Featured Image: “Loyalist Man,” Saint John, New Brunswick, Canada.


Latest Comments

  1. Christopher F. Minty says:

    This is a nice post, Bonnie. Like you I don’t like calling loyalists ‘losers’; I think it’s reductive, as if nothing good came of being a loyalist. I also agree with you on the dichotomy between U.S. and Canadian writers, whereby some U.S. scholars refuse to call them anything but Tory. Yet some Canadian scholars won’t budge on their view that loyalists were persecuted by rebels, over and over. What’s interesting about that? Places in their country’s respective imaginations. In Britain, I doubt anyone could name a loyalist, aside from MAYBE Thomas Hutchinson.
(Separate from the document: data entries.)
/-- 60_exceptions.md R238, 70_reset_and_hazards.md R263: no state stops the block; every step answers a next
state. -/
def Obligations.NoStepStops : Prop := ∀ s : State, ∃ t : State, step s = .next t

/-! ### The host port -/

/-- 10_state.md R11, R15, R16: what a host read of each register number returns, `STATUS` computed from `ERR`,
`ROOT`, `W_N` and the reader; 0 for `CMD` and for unassigned numbers. -/
def Obligations.RegisterReads : Prop :=
  ∀ (s : State) (n : Nat), s.rSel ≠ 3#2 →
    hostRead 0 n s = .word ([0#64,
      (if s.err = 0#8 then 0#64 else 1#64) + (if s.root = 0x3FF#10 then 0#64 else 2#64) +
        (if s.wN = 0#3 then 0#64 else 4#64) +
        (if ([s.srcLen, s.dstLen, s.wLen].getD s.rSel.toNat 0#64).toNat ≤ s.rByte.toNat then 8#64 else 0#64),
      s.err.setWidth 64, s.errInfo, s.errCmd.setWidth 64, s.ctl.setWidth 64, s.arg0, s.res,
      s.window.setWidth 64, s.lookahead.setWidth 64, s.symCnt, s.origLen, s.chunkSz, s.srcLen, s.dstLen,
      s.crcr.setWidth 64, s.wLen, s.wAcc.setWidth 64, s.wN.setWidth 64, s.rSel.setWidth 64, s.rByte,
      s.rBit.setWidth 64, s.tokCnt, s.nodeCnt.setWidth 64, s.root.setWidth 64].getD n 0#64)

/-- 10_state.md R11, 20_memory.md R56: a host write to a writable register stores the low bits that fit and no
other register reads differently (but for the view `STATUS`); a write to any other number than `CMD` is ignored. -/
def Obligations.RegisterWrites : Prop :=
  ∀ (s : State) (v : BitVec 64) (n : Nat), n ≠ 0 →
    (∀ k : Nat, (n, k) ∈ [(0x05, 1), (0x06, 64), (0x08, 16), (0x09, 16), (0x0A, 64), (0x0B, 64), (0x0C, 64),
        (0x0D, 64), (0x16, 64)] →
      ∃ t : State, hostWrite 0 n (.word v) s = .next t ∧
        hostRead 0 n t = .word (BitVec.ofNat 64 (v.toNat % 2 ^ k)) ∧
        (∀ m : Nat, m ≠ n → m ≠ 0x01 → hostRead 0 m t = hostRead 0 m s) ∧
        t = { s with ctl := t.ctl, arg0 := t.arg0, window := t.window, lookahead := t.lookahead,
                     symCnt := t.symCnt, origLen := t.origLen, chunkSz := t.chunkSz, srcLen := t.srcLen,
                     tokCnt := t.tokCnt }) ∧
      (n ∉ [0x05, 0x06, 0x08, 0x09, 0x0A, 0x0B, 0x0C, 0x0D, 0x16] → hostWrite 0 n (.word v) s = .next s)

/-- 20_memory.md R50, R56, R61: a host write to `SRC`, `FREQ`, `LEN` or `TOK` inside the space stores that one
byte or entry and nothing else; writes to read-only spaces, to other spaces and outside a space are ignored, and
reads outside return 0. 20_memory.md R55: a host read returns the byte below the buffer's length, the entry of a 256-entry
table, the node below `NODE_CNT`, the token below `TOK_CNT`. -/
def Obligations.SpaceWrites : Prop :=
  (∀ (s : State) (i : Nat) (v : BitVec 64), i < s.cap.bufCap → ∃ t : State,
      hostWrite 1 i (.word v) s = .next t ∧ t = { s with src := t.src } ∧
      Sparse.get? (α := Byte) t.src i = some (v.setWidth 8) ∧
      ∀ a : Nat, a ≠ i → Sparse.get? (α := Byte) t.src a = Sparse.get? (α := Byte) s.src a) ∧
    (∀ (s : State) (i : Nat) (v : BitVec 64), i < 256 → ∃ t : State,
      hostWrite 4 i (.word v) s = .next t ∧ t = { s with freq := t.freq } ∧
      ∀ x : Byte, t.freq.get x = if x.toNat = i then v else s.freq.get x) ∧
    (∀ (s : State) (i : Nat) (v : BitVec 64), i < 256 → ∃ t : State,
      hostWrite 5 i (.word v) s = .next t ∧ t = { s with len := t.len } ∧
      ∀ x : Byte, t.len.get x = if x.toNat = i then v.setWidth 8 else s.len.get x) ∧
    (∀ (s : State) (i : Nat) (k : Token), i < s.cap.tokCap → ∃ t : State,
      hostWrite 9 i (.token k) s = .next t ∧ t = { s with tok := t.tok } ∧
      Sparse.get? t.tok i = some k ∧ ∀ a : Nat, a ≠ i → Sparse.get? t.tok a = Sparse.get? s.tok a) ∧
    (∀ (s : State) (space i : Nat) (v : HostValue), space ≠ 0 →
      (space ∉ [1, 4, 5, 9] ∨ ((space, i) ∈ [(1, i), (4, i), (5, i), (9, i)] ∧
        [s.cap.bufCap, 0, 0, 256, 256, 0, 0, 0, s.cap.tokCap].getD (space - 1) 0 ≤ i)) →
      hostWrite space i v s = .next s) ∧
    (∀ (s : State) (space i : Nat),
      (9 < space ∨ (1 ≤ space ∧ [s.cap.bufCap, s.cap.bufCap, s.cap.bufCap, 256, 256, 256, 256, 511,
        s.cap.tokCap].getD (space - 1) 0 ≤ i)) →
      hostRead space i s = .word 0#64) ∧
    (∀ (s : State) (a : Nat) (b : Byte), a < s.cap.bufCap →
      (a < s.srcLen.toNat → Sparse.get? (α := Byte) s.src a = some b → hostRead 1 a s = .word (b.setWidth 64)) ∧
      (a < s.dstLen.toNat → Sparse.get? (α := Byte) s.dst a = some b → hostRead 2 a s = .word (b.setWidth 64)) ∧
      (a < s.wLen.toNat → Sparse.get? (α := Byte) s.bsw a = some b → hostRead 3 a s = .word (b.setWidth 64))) ∧
    (∀ (s : State) (x : Byte),
      hostRead 4 x.toNat s = .word (s.freq.get x) ∧ hostRead 5 x.toNat s = .word ((s.len.get x).setWidth 64) ∧
        hostRead 6 x.toNat s = .code (s.tcode.get x) ∧ hostRead 7 x.toNat s = .code (s.code.get x)) ∧
    (∀ (s : State) (i : Nat) (n : Node), i < 511 → i < s.nodeCnt.toNat → Sparse.get? s.node i = some n →
      hostRead 8 i s = .node n) ∧
    ∀ (s : State) (i : Nat) (k : Token), i < s.cap.tokCap → i < s.tokCnt.toNat → Sparse.get? s.tok i = some k →
      hostRead 9 i s = .token k

/-! ### Errors -/

/-- 60_exceptions.md R236: while an error is pending a word other than `SYS.CLRERR` and `SYS.RESET` has no effect
at all, legal or not. -/
def Obligations.RefusedWhileErrorPending : Prop :=
  ∀ (s : State) (w : Word), ¬ Ready s → w ≠ 0x01000000#32 → w ≠ 0x02000000#32 → execute w s = .next s

/-- 60_exceptions.md R233, R231: a command that leaves an error pending has recorded its own word, and the code is
one of 1 to 9; a command that leaves none pending, but for `SYS.CLRERR` and `SYS.RESET`, has not touched `ERRINFO` and
`ERRCMD`. -/
def Obligations.ErrorRecordsTheCommandWord : Prop :=
  ∀ (i : Instr) (s t : State), Ready s → exec i s = .next t →
    (¬ Ready t → t.errCmd = encode i ∧ 1 ≤ t.err.toNat ∧ t.err.toNat ≤ 9) ∧
      (Ready t → i ≠ .sysClrerr → i ≠ .sysReset → t.errInfo = s.errInfo ∧ t.errCmd = s.errCmd)

/-- 10_state.md R27, 60_exceptions.md R232, R234: every command that reads `SRC`, and `BUF.SWAP`, raises
`InvalidInput(SRC_LEN)` when `SRC_LEN > BUF_CAP`; so do the reader's commands when the reader is over `SRC`. The
commands that produce `DST` empty it; nothing else changes. That this check comes first also for `BS.RBITS n` with `n`
above 64 is the model's reading (log entry 9). -/
def Obligations.SourceLengthBeyondCapacityRaises : Prop :=
  ∀ (s : State) (n : Nat), Ready s → s.cap.bufCap < s.srcLen.toNat →
    (∀ i ∈ [.bufSwap, .crcCalc 0, .lzComp, .lzB2t, .hufFreq, .hufEnc, .frmSniff],
      exec i s = .next (errored 8#8 s.srcLen (encode i) s)) ∧
    (∀ i ∈ [.frmEncPlain, .frmEncHyb, .frmEncPar, .frmEncStor, .frmDec],
      exec i s = .next (errored 8#8 s.srcLen (encode i) (emptied s))) ∧
    (s.rSel = 0#2 →
      (∀ i ∈ [.bsRbit, .bsRbits n], exec i s = .next (errored 8#8 s.srcLen (encode i) s)) ∧
        exec .hufDec s = .next (errored 8#8 s.srcLen (encode .hufDec) (emptied s)))

/-- 30_encoding.md R72, 40_bitstream.md R103, R106, R108, 41_crc32.md R122: an operand out of range raises
`InvalidInput` of that operand and changes nothing else. For `BS.RBITS` the check of `SRC_LEN` comes first (log
entry 9). -/
def Obligations.OperandOutOfRangeRaises : Prop :=
  ∀ (s : State) (n : Nat), Ready s → 64 < n → n < 128 →
    exec (.bsWbits n) s = .next (errored 8#8 (BitVec.ofNat 64 n) (encode (.bsWbits n)) s) ∧
      (readerBlocked s = false →
        exec (.bsRbits n) s = .next (errored 8#8 (BitVec.ofNat 64 n) (encode (.bsRbits n)) s)) ∧
      exec (.bsRinit 3) s = .next (errored 8#8 3#64 0x14000003#32 s) ∧
      exec (.crcCalc 3) s = .next (errored 8#8 3#64 0x20000003#32 s)

/-! ### System commands -/

/-- 45_system.md R220, R221: `SYS.NOP` changes nothing, error pending or not; `SYS.CLRERR` clears the three error
registers and nothing else, error pending or not, and `STATUS.ERRV` is then 0. -/
def Obligations.NopAndClearError : Prop :=
  (encode .sysNop = 0x00000000#32 ∧ encode .sysClrerr = 0x01000000#32) ∧ ∀ s : State,
    exec .sysNop s = .next s ∧
      ∃ t : State, exec .sysClrerr s = .next t ∧ t = errored 0#8 0#64 0#32 s ∧ errv t = false

/-- 45_system.md R222, 10_state.md R44: `SYS.RESET`, error pending or not, puts every register, buffer and table at
its reset value (buffers and arenas hold nothing specified), exactly as the hardware reset does, and `STATUS` then
reads 8. The model's choice, and no rule of the spec: that what is unspecified is not listed (log entry 4), and that the
capacities and the model's own fields stay (log entries 3, 18). -/
def Obligations.SysResetGivesResetValues : Prop :=
  encode .sysReset = 0x02000000#32 ∧ ∀ s : State, ∃ t : State,
    exec .sysReset s = .next t ∧ accept .hardReset s = .next t ∧
    (t.err = 0#8 ∧ t.errInfo = 0#64 ∧ t.errCmd = 0#32 ∧ t.ctl = 1#1 ∧ t.arg0 = 0#64 ∧ t.res = 0#64 ∧
      t.window = 0#16 ∧ t.lookahead = 0#16 ∧ t.symCnt = 0#64 ∧ t.origLen = 0#64 ∧ t.chunkSz = 0#64) ∧
    (t.srcLen = 0#64 ∧ t.dstLen = 0#64 ∧ t.crcr = 0#32 ∧ t.wLen = 0#64 ∧ t.wAcc = 0#8 ∧ t.wN = 0#3 ∧
      t.rSel = 0#2 ∧ t.rByte = 0#64 ∧ t.rBit = 0#3 ∧ t.tokCnt = 0#64 ∧ t.nodeCnt = 0#10 ∧ t.root = 0x3FF#10) ∧
    (∀ x : Byte, t.freq.get x = 0#64 ∧ t.len.get x = 0#8 ∧ t.tcode.get x = ⟨0#8, 0⟩ ∧ t.code.get x = ⟨0#8, 0⟩) ∧
    (t.src = [] ∧ t.dst = [] ∧ t.bsw = [] ∧ t.node = [] ∧ t.tok = []) ∧ hostRead 0 1 t = .word 8#64 ∧
    t.cap = s.cap ∧ t.inputs = s.inputs ∧ t.answer = s.answer ∧ t.draws = s.draws

/-- 45_system.md R223: `BUF.SWAP` exchanges contents and lengths of `SRC` and `DST`, and nothing else; two in a row
restore the first state; `SRC_LEN` beyond the capacity is `InvalidInput(SRC_LEN)`, nothing changed. -/
def Obligations.BufSwapExchangesBuffers : Prop :=
  encode .bufSwap = 0x03000000#32 ∧ ∀ s : State, Ready s →
    (s.srcLen.toNat ≤ s.cap.bufCap →
      exec .bufSwap s = .next { s with src := s.dst, srcLen := s.dstLen, dst := s.src, dstLen := s.srcLen } ∧
        (s.dstLen.toNat ≤ s.cap.bufCap → execList [.bufSwap, .bufSwap] s = .next s)) ∧
      (s.cap.bufCap < s.srcLen.toNat → exec .bufSwap s = .next (errored 8#8 s.srcLen 0x03000000#32 s))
    I think a useful avenue for loyalist studies would be for a comparative study of loyalism in the Atlantic world, ca. 1745–1798, in which scholar(s) could study loyalism in Scotland in 1745, the Caribbean, colonial America and Canada during the American Revolution, Britain during the early 1790s, and Ireland during the 1798 Rebellion. Comparative analyses of composition, ideology, and motivation(s) would be fascinating!

    Thanks for writing this, Bonnie! Really enjoyed it.